- Opening Delimiter -

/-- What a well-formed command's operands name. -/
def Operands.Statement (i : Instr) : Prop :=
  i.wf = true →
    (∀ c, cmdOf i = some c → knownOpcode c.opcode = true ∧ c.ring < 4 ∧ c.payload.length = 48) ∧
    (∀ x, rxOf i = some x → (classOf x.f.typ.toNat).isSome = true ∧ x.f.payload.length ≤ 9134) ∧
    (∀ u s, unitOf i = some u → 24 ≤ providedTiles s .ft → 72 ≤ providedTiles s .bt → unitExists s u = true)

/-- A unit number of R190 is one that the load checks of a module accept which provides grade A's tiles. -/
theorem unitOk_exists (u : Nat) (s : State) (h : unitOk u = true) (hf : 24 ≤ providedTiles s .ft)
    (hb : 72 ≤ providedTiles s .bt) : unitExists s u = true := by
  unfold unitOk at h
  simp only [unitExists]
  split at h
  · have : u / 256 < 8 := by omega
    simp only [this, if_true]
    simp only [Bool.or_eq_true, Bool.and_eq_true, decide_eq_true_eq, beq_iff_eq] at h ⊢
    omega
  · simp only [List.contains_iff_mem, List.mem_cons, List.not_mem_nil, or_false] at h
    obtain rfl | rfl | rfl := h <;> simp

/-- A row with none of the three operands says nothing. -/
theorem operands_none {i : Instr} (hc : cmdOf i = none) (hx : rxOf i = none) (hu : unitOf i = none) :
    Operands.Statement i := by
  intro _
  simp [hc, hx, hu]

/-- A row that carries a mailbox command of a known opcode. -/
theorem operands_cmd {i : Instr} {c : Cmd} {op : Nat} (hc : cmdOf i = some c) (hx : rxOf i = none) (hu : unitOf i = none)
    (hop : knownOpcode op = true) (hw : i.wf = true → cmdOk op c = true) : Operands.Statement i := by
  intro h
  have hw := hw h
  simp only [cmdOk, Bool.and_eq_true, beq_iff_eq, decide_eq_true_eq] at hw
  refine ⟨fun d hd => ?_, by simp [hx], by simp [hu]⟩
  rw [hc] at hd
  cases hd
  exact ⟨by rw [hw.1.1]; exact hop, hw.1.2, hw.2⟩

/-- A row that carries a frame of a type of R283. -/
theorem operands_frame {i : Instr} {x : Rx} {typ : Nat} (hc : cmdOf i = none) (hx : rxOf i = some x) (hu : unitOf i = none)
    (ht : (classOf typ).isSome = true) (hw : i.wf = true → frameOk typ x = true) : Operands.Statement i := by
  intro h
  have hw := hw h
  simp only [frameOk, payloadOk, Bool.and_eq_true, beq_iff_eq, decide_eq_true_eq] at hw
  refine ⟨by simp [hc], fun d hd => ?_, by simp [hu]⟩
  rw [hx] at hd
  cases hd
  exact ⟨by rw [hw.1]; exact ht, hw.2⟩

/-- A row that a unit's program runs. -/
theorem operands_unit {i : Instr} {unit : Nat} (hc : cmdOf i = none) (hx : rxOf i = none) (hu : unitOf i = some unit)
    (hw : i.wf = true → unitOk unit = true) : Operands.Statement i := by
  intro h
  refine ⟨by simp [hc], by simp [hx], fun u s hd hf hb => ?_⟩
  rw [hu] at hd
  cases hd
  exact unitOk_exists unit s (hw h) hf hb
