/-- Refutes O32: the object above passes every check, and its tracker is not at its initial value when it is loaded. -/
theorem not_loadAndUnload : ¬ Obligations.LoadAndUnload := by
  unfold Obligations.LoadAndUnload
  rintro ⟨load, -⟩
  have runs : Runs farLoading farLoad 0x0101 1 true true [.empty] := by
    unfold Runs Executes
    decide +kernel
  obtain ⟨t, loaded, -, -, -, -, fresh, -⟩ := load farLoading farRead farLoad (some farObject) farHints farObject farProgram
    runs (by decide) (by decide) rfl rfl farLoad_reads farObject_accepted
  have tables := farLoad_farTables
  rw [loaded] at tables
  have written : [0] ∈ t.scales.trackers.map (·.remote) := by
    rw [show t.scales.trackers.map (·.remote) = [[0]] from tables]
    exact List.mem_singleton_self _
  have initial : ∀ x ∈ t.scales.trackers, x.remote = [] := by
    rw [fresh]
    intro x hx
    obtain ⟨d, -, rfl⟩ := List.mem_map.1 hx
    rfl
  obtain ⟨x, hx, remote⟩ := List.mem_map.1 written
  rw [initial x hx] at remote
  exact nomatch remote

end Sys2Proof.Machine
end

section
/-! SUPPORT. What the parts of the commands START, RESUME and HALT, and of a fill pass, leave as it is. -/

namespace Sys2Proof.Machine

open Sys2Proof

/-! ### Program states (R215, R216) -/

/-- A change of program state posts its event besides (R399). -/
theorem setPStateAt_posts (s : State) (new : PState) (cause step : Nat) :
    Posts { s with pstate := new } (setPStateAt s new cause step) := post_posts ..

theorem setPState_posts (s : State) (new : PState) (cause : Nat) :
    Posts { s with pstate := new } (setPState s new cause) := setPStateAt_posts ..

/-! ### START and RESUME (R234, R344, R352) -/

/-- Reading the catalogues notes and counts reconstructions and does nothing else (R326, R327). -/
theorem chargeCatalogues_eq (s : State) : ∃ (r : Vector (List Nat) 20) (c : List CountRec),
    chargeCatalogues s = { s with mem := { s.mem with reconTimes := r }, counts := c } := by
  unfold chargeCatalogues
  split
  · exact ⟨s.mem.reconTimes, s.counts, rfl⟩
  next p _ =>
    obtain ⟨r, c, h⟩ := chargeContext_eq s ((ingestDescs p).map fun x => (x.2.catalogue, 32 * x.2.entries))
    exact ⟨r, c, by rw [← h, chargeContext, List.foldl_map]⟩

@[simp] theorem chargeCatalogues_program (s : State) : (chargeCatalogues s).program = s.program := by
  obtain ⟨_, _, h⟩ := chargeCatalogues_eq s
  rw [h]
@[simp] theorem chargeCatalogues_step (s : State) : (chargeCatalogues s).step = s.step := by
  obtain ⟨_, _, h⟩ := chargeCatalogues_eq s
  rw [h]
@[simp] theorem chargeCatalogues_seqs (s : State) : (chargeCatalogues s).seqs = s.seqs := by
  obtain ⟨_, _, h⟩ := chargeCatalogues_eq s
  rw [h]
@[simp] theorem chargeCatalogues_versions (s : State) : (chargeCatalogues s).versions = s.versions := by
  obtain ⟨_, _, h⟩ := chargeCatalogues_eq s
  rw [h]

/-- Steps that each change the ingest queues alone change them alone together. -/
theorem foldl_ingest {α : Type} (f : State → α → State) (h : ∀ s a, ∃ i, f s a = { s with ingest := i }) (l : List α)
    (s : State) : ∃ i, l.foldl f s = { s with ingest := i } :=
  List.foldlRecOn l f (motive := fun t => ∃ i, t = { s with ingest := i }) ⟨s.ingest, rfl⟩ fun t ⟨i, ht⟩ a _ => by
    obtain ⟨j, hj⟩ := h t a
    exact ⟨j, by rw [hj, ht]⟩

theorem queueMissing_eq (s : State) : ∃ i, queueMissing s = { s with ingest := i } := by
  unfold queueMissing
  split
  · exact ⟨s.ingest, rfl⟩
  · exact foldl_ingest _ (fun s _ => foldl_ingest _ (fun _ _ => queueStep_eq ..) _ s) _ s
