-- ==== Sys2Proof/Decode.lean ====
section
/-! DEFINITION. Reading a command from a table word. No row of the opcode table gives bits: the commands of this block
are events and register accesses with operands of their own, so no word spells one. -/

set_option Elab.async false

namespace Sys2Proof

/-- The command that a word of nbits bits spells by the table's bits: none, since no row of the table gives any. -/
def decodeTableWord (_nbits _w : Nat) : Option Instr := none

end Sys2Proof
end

- Closing Delimiter -
- Opening Delimiter -

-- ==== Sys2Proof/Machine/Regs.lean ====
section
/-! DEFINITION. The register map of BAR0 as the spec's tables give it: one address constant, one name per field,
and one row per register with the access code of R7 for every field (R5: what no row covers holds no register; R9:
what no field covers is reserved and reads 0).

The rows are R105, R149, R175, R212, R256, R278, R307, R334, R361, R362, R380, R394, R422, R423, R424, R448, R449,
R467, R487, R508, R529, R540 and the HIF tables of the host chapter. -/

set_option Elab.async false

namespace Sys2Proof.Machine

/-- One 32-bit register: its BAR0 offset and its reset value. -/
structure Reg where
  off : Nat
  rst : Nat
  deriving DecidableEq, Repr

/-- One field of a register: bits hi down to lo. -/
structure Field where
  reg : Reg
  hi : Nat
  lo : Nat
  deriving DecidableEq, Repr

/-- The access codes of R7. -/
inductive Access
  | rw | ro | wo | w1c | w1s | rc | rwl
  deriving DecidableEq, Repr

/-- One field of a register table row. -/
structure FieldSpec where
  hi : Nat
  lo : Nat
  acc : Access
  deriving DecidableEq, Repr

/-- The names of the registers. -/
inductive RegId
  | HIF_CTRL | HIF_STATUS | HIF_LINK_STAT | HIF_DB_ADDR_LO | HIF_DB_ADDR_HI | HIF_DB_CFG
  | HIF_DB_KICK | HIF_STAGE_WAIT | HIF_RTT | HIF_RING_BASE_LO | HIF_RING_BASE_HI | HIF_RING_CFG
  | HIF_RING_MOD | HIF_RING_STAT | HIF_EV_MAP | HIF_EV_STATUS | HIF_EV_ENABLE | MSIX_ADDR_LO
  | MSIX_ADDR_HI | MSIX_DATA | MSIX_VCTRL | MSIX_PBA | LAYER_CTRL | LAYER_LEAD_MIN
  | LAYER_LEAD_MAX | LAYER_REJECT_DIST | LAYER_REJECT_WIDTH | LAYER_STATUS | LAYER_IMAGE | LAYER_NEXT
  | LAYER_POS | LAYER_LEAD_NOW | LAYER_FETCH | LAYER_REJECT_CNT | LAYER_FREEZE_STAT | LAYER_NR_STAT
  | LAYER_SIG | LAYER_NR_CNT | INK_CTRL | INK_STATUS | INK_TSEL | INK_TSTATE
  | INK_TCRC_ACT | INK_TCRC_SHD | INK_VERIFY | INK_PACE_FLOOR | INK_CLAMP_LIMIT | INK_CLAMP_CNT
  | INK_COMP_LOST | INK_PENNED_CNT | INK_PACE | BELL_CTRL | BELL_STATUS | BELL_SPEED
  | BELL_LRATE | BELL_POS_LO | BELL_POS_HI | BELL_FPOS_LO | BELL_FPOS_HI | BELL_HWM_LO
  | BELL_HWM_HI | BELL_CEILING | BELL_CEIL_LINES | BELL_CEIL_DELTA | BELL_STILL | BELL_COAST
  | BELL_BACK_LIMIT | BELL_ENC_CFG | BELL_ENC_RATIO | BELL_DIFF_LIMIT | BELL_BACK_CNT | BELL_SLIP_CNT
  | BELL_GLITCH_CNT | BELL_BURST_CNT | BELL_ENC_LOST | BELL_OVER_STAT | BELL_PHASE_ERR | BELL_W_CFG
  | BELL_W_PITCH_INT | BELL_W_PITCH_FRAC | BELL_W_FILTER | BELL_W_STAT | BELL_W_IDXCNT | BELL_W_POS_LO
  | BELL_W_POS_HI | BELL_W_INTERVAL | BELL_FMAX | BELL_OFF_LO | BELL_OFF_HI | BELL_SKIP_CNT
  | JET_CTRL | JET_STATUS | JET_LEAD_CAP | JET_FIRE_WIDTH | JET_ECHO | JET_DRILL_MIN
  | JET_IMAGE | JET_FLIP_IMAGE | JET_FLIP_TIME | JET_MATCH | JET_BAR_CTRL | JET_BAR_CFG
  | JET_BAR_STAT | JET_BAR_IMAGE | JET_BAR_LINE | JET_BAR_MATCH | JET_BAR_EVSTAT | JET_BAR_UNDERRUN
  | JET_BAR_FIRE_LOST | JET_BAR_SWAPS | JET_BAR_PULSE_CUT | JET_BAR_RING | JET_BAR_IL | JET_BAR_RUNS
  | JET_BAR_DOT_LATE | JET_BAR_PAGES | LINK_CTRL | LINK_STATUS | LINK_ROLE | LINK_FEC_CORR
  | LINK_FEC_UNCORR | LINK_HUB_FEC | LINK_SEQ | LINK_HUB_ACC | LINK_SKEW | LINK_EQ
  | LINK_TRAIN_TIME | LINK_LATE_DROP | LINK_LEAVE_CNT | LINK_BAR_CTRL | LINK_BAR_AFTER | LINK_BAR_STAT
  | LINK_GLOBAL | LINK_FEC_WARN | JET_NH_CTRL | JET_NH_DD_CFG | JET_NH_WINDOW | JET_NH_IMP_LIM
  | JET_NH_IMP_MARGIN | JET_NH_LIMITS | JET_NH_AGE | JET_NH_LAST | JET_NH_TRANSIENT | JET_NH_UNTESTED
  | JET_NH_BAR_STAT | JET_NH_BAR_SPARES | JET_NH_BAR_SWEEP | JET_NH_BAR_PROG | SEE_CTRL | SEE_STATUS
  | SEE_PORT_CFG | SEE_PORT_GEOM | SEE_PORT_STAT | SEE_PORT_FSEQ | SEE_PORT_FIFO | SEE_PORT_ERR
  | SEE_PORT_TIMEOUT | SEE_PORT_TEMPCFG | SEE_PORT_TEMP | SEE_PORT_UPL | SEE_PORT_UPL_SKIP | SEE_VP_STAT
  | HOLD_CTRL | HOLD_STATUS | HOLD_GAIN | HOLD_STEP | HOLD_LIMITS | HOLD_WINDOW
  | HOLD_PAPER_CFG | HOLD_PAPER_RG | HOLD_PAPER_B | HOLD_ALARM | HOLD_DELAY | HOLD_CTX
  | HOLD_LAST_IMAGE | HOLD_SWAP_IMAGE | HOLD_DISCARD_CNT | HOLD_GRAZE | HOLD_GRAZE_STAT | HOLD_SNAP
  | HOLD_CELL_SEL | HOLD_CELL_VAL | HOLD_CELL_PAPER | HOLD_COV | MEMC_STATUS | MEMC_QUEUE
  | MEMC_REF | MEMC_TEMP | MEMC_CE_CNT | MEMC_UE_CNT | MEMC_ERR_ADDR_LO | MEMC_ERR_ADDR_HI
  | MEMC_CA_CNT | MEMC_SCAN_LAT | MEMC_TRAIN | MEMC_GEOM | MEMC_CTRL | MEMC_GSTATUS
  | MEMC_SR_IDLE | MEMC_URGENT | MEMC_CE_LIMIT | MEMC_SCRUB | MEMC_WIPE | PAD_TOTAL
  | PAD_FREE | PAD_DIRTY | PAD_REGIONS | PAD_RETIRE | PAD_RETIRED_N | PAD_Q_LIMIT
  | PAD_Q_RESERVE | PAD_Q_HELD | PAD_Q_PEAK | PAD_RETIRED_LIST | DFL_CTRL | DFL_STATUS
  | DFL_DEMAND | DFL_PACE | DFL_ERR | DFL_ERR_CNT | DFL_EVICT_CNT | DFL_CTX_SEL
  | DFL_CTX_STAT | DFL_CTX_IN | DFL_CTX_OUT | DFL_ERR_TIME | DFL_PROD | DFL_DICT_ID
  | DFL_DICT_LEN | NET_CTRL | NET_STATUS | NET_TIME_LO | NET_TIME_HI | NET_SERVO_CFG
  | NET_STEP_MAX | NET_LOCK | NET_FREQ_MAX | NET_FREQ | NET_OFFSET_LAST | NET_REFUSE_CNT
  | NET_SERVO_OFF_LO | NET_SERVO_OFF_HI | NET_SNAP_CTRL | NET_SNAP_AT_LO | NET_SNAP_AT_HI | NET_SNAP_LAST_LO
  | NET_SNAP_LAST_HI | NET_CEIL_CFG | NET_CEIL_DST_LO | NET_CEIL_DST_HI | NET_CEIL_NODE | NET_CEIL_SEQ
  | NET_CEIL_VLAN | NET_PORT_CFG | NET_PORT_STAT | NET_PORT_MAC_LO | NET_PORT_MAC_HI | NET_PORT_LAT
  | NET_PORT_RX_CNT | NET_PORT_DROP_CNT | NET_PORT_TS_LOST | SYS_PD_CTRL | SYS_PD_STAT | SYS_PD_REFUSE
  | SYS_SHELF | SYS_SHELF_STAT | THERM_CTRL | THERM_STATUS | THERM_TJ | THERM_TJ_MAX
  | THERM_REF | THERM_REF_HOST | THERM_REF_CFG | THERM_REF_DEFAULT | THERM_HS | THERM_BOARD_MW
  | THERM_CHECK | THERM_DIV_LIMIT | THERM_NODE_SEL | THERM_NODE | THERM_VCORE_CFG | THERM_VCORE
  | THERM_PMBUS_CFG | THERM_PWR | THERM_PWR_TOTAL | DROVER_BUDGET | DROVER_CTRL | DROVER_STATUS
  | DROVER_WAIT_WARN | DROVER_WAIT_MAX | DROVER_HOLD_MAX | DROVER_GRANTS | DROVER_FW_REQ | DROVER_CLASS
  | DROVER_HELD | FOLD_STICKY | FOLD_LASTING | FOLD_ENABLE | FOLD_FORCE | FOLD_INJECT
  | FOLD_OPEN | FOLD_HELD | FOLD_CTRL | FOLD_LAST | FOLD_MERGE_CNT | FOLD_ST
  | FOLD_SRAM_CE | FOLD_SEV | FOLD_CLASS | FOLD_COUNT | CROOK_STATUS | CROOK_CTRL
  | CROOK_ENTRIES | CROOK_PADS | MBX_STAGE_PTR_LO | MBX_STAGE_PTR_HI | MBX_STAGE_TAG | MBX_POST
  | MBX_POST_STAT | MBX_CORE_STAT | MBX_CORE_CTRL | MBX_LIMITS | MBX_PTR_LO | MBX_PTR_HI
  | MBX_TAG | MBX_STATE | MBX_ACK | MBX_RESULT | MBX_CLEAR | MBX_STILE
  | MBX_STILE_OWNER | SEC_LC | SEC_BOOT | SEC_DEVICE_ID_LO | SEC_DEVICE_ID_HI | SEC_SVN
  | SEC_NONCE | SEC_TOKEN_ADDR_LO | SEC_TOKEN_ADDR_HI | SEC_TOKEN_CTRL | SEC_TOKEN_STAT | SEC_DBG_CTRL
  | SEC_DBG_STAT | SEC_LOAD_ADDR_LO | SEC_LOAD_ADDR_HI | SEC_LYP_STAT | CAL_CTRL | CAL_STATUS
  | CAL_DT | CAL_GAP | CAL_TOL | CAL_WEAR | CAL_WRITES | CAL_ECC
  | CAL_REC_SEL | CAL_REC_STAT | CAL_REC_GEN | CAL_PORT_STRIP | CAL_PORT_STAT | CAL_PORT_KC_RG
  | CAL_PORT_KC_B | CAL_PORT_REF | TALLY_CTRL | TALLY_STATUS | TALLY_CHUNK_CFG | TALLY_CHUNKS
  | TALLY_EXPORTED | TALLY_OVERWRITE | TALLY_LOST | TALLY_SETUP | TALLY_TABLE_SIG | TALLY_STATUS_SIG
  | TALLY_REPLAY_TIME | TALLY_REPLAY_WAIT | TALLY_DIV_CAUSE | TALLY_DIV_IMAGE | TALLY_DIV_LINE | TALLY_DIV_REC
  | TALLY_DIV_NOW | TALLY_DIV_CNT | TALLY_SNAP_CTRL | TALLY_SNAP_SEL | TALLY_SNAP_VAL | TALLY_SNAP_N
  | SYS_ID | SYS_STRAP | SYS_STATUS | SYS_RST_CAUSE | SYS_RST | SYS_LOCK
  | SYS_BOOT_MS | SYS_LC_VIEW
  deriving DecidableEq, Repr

- Closing Delimiter -

◆ **Assigned task**
Going through the entries above, show each line that contains "unitExists".

◆ **Solution to this task**
    (∀ u s, unitOf i = some u → 24 ≤ providedTiles s .ft → 72 ≤ providedTiles s .bt → unitExists s u = true)
    (hb : 72 ≤ providedTiles s .bt) : unitExists s u = true := by
  simp only [unitExists]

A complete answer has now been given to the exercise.